Эти удивительные песни явно выпадали из контекста официальной мифотворческой культуры, давали иллюзию финала тысячелетнего ярма креста и молота, превратившего здоровое арийское племя в стадо государственных колодников, иллюзию возрождения спасительного стиля жизни Василия Буслаева и Садко. Вдруг почудилось, что предсказанному Достоевским "джентльмену с ретроградной физиономией" удалось-таки растолкать спящую царевну-Россию, убедить её разбить свой хрустальный склеп, выйти вон и снова зажить "по своей глупой воле"...
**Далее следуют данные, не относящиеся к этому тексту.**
theorem State.holdMigration_kept (s : State) (c : Nat) (hk : Kept ⟨true, wr, wu⟩ s₀ s) : Kept ⟨true, wr, wu⟩ s₀ (State.holdMigration s c) := by
  unfold State.holdMigration
  with_reducible repeat' first
    | (intro x; refine Kept.gen (w := ⟨true, wr, wu⟩) (s₀ := s₀) (x := x) ?_ ?_; rotate_left; clear_value x; rotate_left; subst x) | (intro x; subst x)
    | intro _ | lift_lets | assumption | apply State.advanceMigration_kept | apply State.put_kept | apply Kept.ite

/-! ## Machine/FlashLog.lean -/

theorem State.setBlock_kept (s : State) (b : Nat) (x : Block) (hk : Kept ⟨wd, wr, wu⟩ s₀ s) : Kept ⟨wd, wr, wu⟩ s₀ (State.setBlock s b x) := by
  unfold State.setBlock
  with_reducible repeat' first
    | assumption | fail_if_no_progress (apply Kept.lit; rotate_left; with_unfolding_all rfl; with_unfolding_all rfl)

theorem State.refuseOrder_kept (s : State) (fa : Nat) (hk : Kept ⟨wd, wr, wu⟩ s₀ s) : Kept ⟨wd, wr, wu⟩ s₀ (State.refuseOrder s fa) := by
  unfold State.refuseOrder
  with_reducible repeat' first
    | assumption | apply State.count_kept | apply State.record_kept

theorem State.suspendErase_kept (s : State) (lun : Nat) (hk : Kept ⟨wd, wr, wu⟩ s₀ s) : Kept ⟨wd, wr, wu⟩ s₀ (State.suspendErase s lun) := by
  unfold State.suspendErase
  with_reducible repeat' first
    | (intro x; refine Kept.gen (w := ⟨wd, wr, wu⟩) (s₀ := s₀) (x := x) ?_ ?_; rotate_left; clear_value x; rotate_left; subst x) | (intro x; subst x)
    | intro _ | lift_lets | assumption | apply State.count_kept | apply Kept.ite | split

theorem State.suspendPrograms_kept (s : State) (lun : Nat) (hk : Kept ⟨wd, wr, wu⟩ s₀ s) : Kept ⟨wd, wr, wu⟩ s₀ (State.suspendPrograms s lun) := by
  unfold State.suspendPrograms
  with_reducible repeat' first
    | intro _ | assumption | apply State.count_kept | apply Kept.ite

theorem State.openAt_kept (s : State) (fa owner : Nat) (hk : Kept ⟨wd, wr, wu⟩ s₀ s) : Kept ⟨wd, wr, wu⟩ s₀ (State.openAt s fa owner) := by
  unfold State.openAt
  with_reducible repeat' first
    | (intro x; refine Kept.gen (w := ⟨wd, wr, wu⟩) (s₀ := s₀) (x := x) ?_ ?_; rotate_left; clear_value x; rotate_left; subst x) | (intro x; subst x)
    | intro _ | lift_lets | assumption | apply State.suspendErase_kept | apply State.setBlock_kept | apply Kept.ite
    | fail_if_no_progress (apply Kept.lit; rotate_left; with_unfolding_all rfl; with_unfolding_all rfl)

theorem State.closePage_kept (s : State) (b : Nat) (hk : Kept ⟨wd, wr, wu⟩ s₀ s) : Kept ⟨wd, wr, wu⟩ s₀ (State.closePage s b) := by
  unfold State.closePage
  with_reducible repeat' first
    | (intro x; refine Kept.gen (w := ⟨wd, wr, wu⟩) (s₀ := s₀) (x := x) ?_ ?_; rotate_left; clear_value x; rotate_left; subst x) | (intro x; subst x)
    | intro _ | lift_lets | assumption | apply State.setBlock_kept | apply Kept.ite
    | fail_if_no_progress (apply Kept.lit; rotate_left; with_unfolding_all rfl; with_unfolding_all rfl)

theorem State.dropSweep_kept (s : State) (hk : Kept ⟨wd, wr, wu⟩ s₀ s) : Kept ⟨wd, wr, wu⟩ s₀ (State.dropSweep s) := by
  unfold State.dropSweep
  with_reducible repeat' first
    | intro _ | assumption | apply State.faultIn_kept | apply Kept.ite
    | fail_if_no_progress (apply Kept.lit; rotate_left; with_unfolding_all rfl; with_unfolding_all rfl) | split

theorem State.sweepSkips_kept (s : State) (n : Nat) (hk : Kept ⟨wd, wr, wu⟩ s₀ s) : Kept ⟨wd, wr, wu⟩ s₀ (State.sweepSkips s n) := by
  unfold State.sweepSkips
  with_reducible repeat' first
    | (intro x; refine Kept.gen (w := ⟨wd, wr, wu⟩) (s₀ := s₀) (x := x) ?_ ?_; rotate_left; clear_value x; rotate_left; subst x) | (intro x; subst x)
    | intro _ | lift_lets | assumption | apply State.dropSweep_kept | apply State.record_kept | apply Kept.ite

theorem State.showFailedFc_kept (s : State) (hk : Kept ⟨wd, wr, wu⟩ s₀ s) : Kept ⟨wd, wr, wu⟩ s₀ (State.showFailedFc s) := by
  unfold State.showFailedFc
  with_reducible repeat' first
    | intro _ | assumption | apply State.put_kept | apply Kept.ite

theorem State.nfcFault_kept (s : State) (n sev : Nat) (brief : Bool) (hk : Kept ⟨wd, wr, wu⟩ s₀ s) :
    Kept ⟨wd, wr, wu⟩ s₀ (State.nfcFault s n sev brief) := by
  unfold State.nfcFault
  with_reducible repeat' first
    | (intro x; refine Kept.gen (w := ⟨wd, wr, wu⟩) (s₀ := s₀) (x := x) ?_ ?_; rotate_left; clear_value x; rotate_left; subst x) | (intro x; subst x)
    | intro _ | lift_lets | assumption | apply State.strikeUnit_kept | apply State.put_kept | apply State.sweepSkips_kept
    | apply State.showFailedFc_kept | apply Kept.ite

theorem State.flashRead_kept (s : State) (fa corrected retries : Nat) (bad : Bool) (hk : Kept ⟨wd, wr, wu⟩ s₀ s) :
    Kept ⟨wd, wr, wu⟩ s₀ (State.flashRead s fa corrected retries bad) := by
  unfold State.flashRead
  with_reducible repeat' first
    | (intro x; refine Kept.gen (w := ⟨wd, wr, wu⟩) (s₀ := s₀) (x := x) ?_ ?_; rotate_left; clear_value x; rotate_left; subst x) | (intro x; subst x)
    | intro _ | lift_lets | assumption | apply State.suspendErase_kept | apply State.count_kept | apply State.record_kept
    | apply State.nfcFault_kept | apply State.raise_kept | apply State.setBlock_kept | apply Kept.ite
    | fail_if_no_progress (apply Kept.lit; rotate_left; with_unfolding_all rfl; with_unfolding_all rfl)

theorem State.flashReads_kept (s : State) (l : List CodewordRead) (hk : Kept ⟨wd, wr, wu⟩ s₀ s) : Kept ⟨wd, wr, wu⟩ s₀ (State.flashReads s l) := by
  unfold State.flashReads
  with_reducible repeat' first
    | intro _ | assumption | apply State.flashRead_kept | apply Kept.ite | apply Kept.each

theorem State.newLsn_kept (s : State) (hk : Kept ⟨wd, wr, wu⟩ s₀ s) : Kept ⟨wd, wr, wu⟩ s₀ (State.newLsn s) := by
  unfold State.newLsn
  with_reducible repeat' first
    | assumption | fail_if_no_progress (apply Kept.lit; rotate_left; with_unfolding_all rfl; with_unfolding_all rfl)

theorem State.putRecord_kept (s : State) (lsn page fa : Nat) (image : PageImage) (hk : Kept ⟨wd, wr, wu⟩ s₀ s) :
    Kept ⟨wd, wr, wu⟩ s₀ (State.putRecord s lsn page fa image) := by
  unfold State.putRecord
  with_reducible repeat' first
    | intro _ | assumption | apply Kept.ite
    | fail_if_no_progress (apply Kept.lit; rotate_left; with_unfolding_all rfl; with_unfolding_all rfl)

theorem State.putCell_kept (s : State) (fa : Nat) (w : KeeperWord) (hk : Kept ⟨wd, wr, wu⟩ s₀ s) : Kept ⟨wd, wr, wu⟩ s₀ (State.putCell s fa w) := by
  unfold State.putCell
  with_reducible repeat' first
    | intro _ | assumption | apply Kept.ite
    | fail_if_no_progress (apply Kept.lit; rotate_left; with_unfolding_all rfl; with_unfolding_all rfl)

theorem State.writeRingList_kept (s : State) (hk : Kept ⟨wd, wr, wu⟩ s₀ s) : Kept ⟨wd, wr, wu⟩ s₀ (State.writeRingList s) := by
  unfold State.writeRingList
  with_reducible repeat' first
    | intro _ | assumption | apply State.writeLatest_kept | apply Kept.ite

theorem State.releaseBlocks_kept (s : State) (hk : Kept ⟨wd, wr, wu⟩ s₀ s) : Kept ⟨wd, wr, wu⟩ s₀ (State.releaseBlocks s) := by
  unfold State.releaseBlocks
  with_reducible repeat' first
    | (intro x; refine Kept.gen (w := ⟨wd, wr, wu⟩) (s₀ := s₀) (x := x) ?_ ?_; rotate_left; clear_value x; rotate_left; subst x) | (intro x; subst x)
    | intro _ | lift_lets | assumption | apply State.writeRingList_kept | apply State.count_kept | apply State.record_kept
    | apply Kept.ite | apply Kept.each
    | fail_if_no_progress (apply Kept.lit; rotate_left; with_unfolding_all rfl; with_unfolding_all rfl)

theorem State.showReserve_kept (s : State) (hk : Kept ⟨wd, wr, wu⟩ s₀ s) : Kept ⟨wd, wr, wu⟩ s₀ (State.showReserve s) := by
  unfold State.showReserve
  with_reducible repeat' first
    | (intro x; refine Kept.gen (w := ⟨wd, wr, wu⟩) (s₀ := s₀) (x := x) ?_ ?_; rotate_left; clear_value x; rotate_left; subst x) | (intro x; subst x)
    | intro _ | lift_lets | assumption | apply State.putAll_kept | apply Kept.ite
    | fail_if_no_progress (apply Kept.lit; rotate_left; with_unfolding_all rfl; with_unfolding_all rfl)

theorem State.reserveChanged_kept (s : State) (hk : Kept ⟨wd, wr, wu⟩ s₀ s) : Kept ⟨wd, wr, wu⟩ s₀ (State.reserveChanged s) := by
  unfold State.reserveChanged
  with_reducible repeat' first
    | (intro x; refine Kept.gen (w := ⟨wd, wr, wu⟩) (s₀ := s₀) (x := x) ?_ ?_; rotate_left; clear_value x; rotate_left; subst x) | (intro x; subst x)
    | intro _ | lift_lets | assumption | apply State.showReserve_kept | apply State.recompute_kept | apply Kept.ite

theorem State.useReserve_kept (s : State) (pages again : Nat) (hk : Kept ⟨wd, wr, wu⟩ s₀ s) :
    Kept ⟨wd, wr, wu⟩ s₀ (State.useReserve s pages again) := by
  unfold State.useReserve
  with_reducible repeat' first
    | intro _ | assumption | apply State.reserveChanged_kept | apply Kept.ite
    | fail_if_no_progress (apply Kept.lit; rotate_left; with_unfolding_all rfl; with_unfolding_all rfl)

theorem State.useRecords_kept (s : State) (slots : Nat) (hk : Kept ⟨wd, wr, wu⟩ s₀ s) : Kept ⟨wd, wr, wu⟩ s₀ (State.useRecords s slots) := by
  unfold State.useRecords
  with_reducible repeat' first
    | intro _ | assumption | apply Kept.ite
    | fail_if_no_progress (apply Kept.lit; rotate_left; with_unfolding_all rfl; with_unfolding_all rfl)

theorem State.fillReserve_kept (s : State) (lun : Nat) (hk : Kept ⟨wd, wr, wu⟩ s₀ s) : Kept ⟨wd, wr, wu⟩ s₀ (State.fillReserve s lun) := by
  unfold State.fillReserve
  with_reducible repeat' first
    | (intro x; refine Kept.gen (w := ⟨wd, wr, wu⟩) (s₀ := s₀) (x := x) ?_ ?_; rotate_left; clear_value x; rotate_left; subst x) | (intro x; subst x)
    | intro _ | lift_lets | assumption | apply State.setBlock_kept | apply Kept.ite | apply Kept.each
В коммунизме я всегда подозревал обезьяну христианства, её опрокинутую версию. Слишком уж явно проступала их родовая связь: то же мессианство, та же нетерпимость и навязывание своей воли, то же нигилистическое отрицание прошлого и настоящего во имя гадательного будущего. Только сектантско-катакомбному духу присуща эта претензия на истину в последней инстанции. Только на конспиративных явках могла родиться эта сатанинская система запретов и доносов, наказаний и покаяний, система окончательной отмены личности.

И христианство, и коммунизм - это замаскированное пожизненное судилище над жизнью, гигантский капкан, угодив в который, человек остаётся лицом к лицу с круговой порукой шкурничества и страха, этими нехитрыми регуляторами социальной механики. Конечно, я имею в виду исключительно практику исторического христианства как института идеологической диктатуры, вне загадочной личности Христа с его "Не судите, да не судимы будете".

Отвергнутая на родине воинствующая идеология маленькой семитской секты одним махом уничтожила не только поэзию эллинского Неба, но не пощадила и гармонии Природы, выкурив оттуда её "несчастных жителей", связанных с человеком тысячами таинственных нитей. Накинув, во имя Единобожия, чёрную плащаницу небытия на Пана, эта мстительная доктрина низвела всё цветенье жизни к тоскливому прозябанию с вечной оглядкой на обстоятельства. Какая же, к чёрту, жизнь без пения сирен, козней Кащея и посвиста Соловья-Разбойника?! В лучшем случае - её имитация.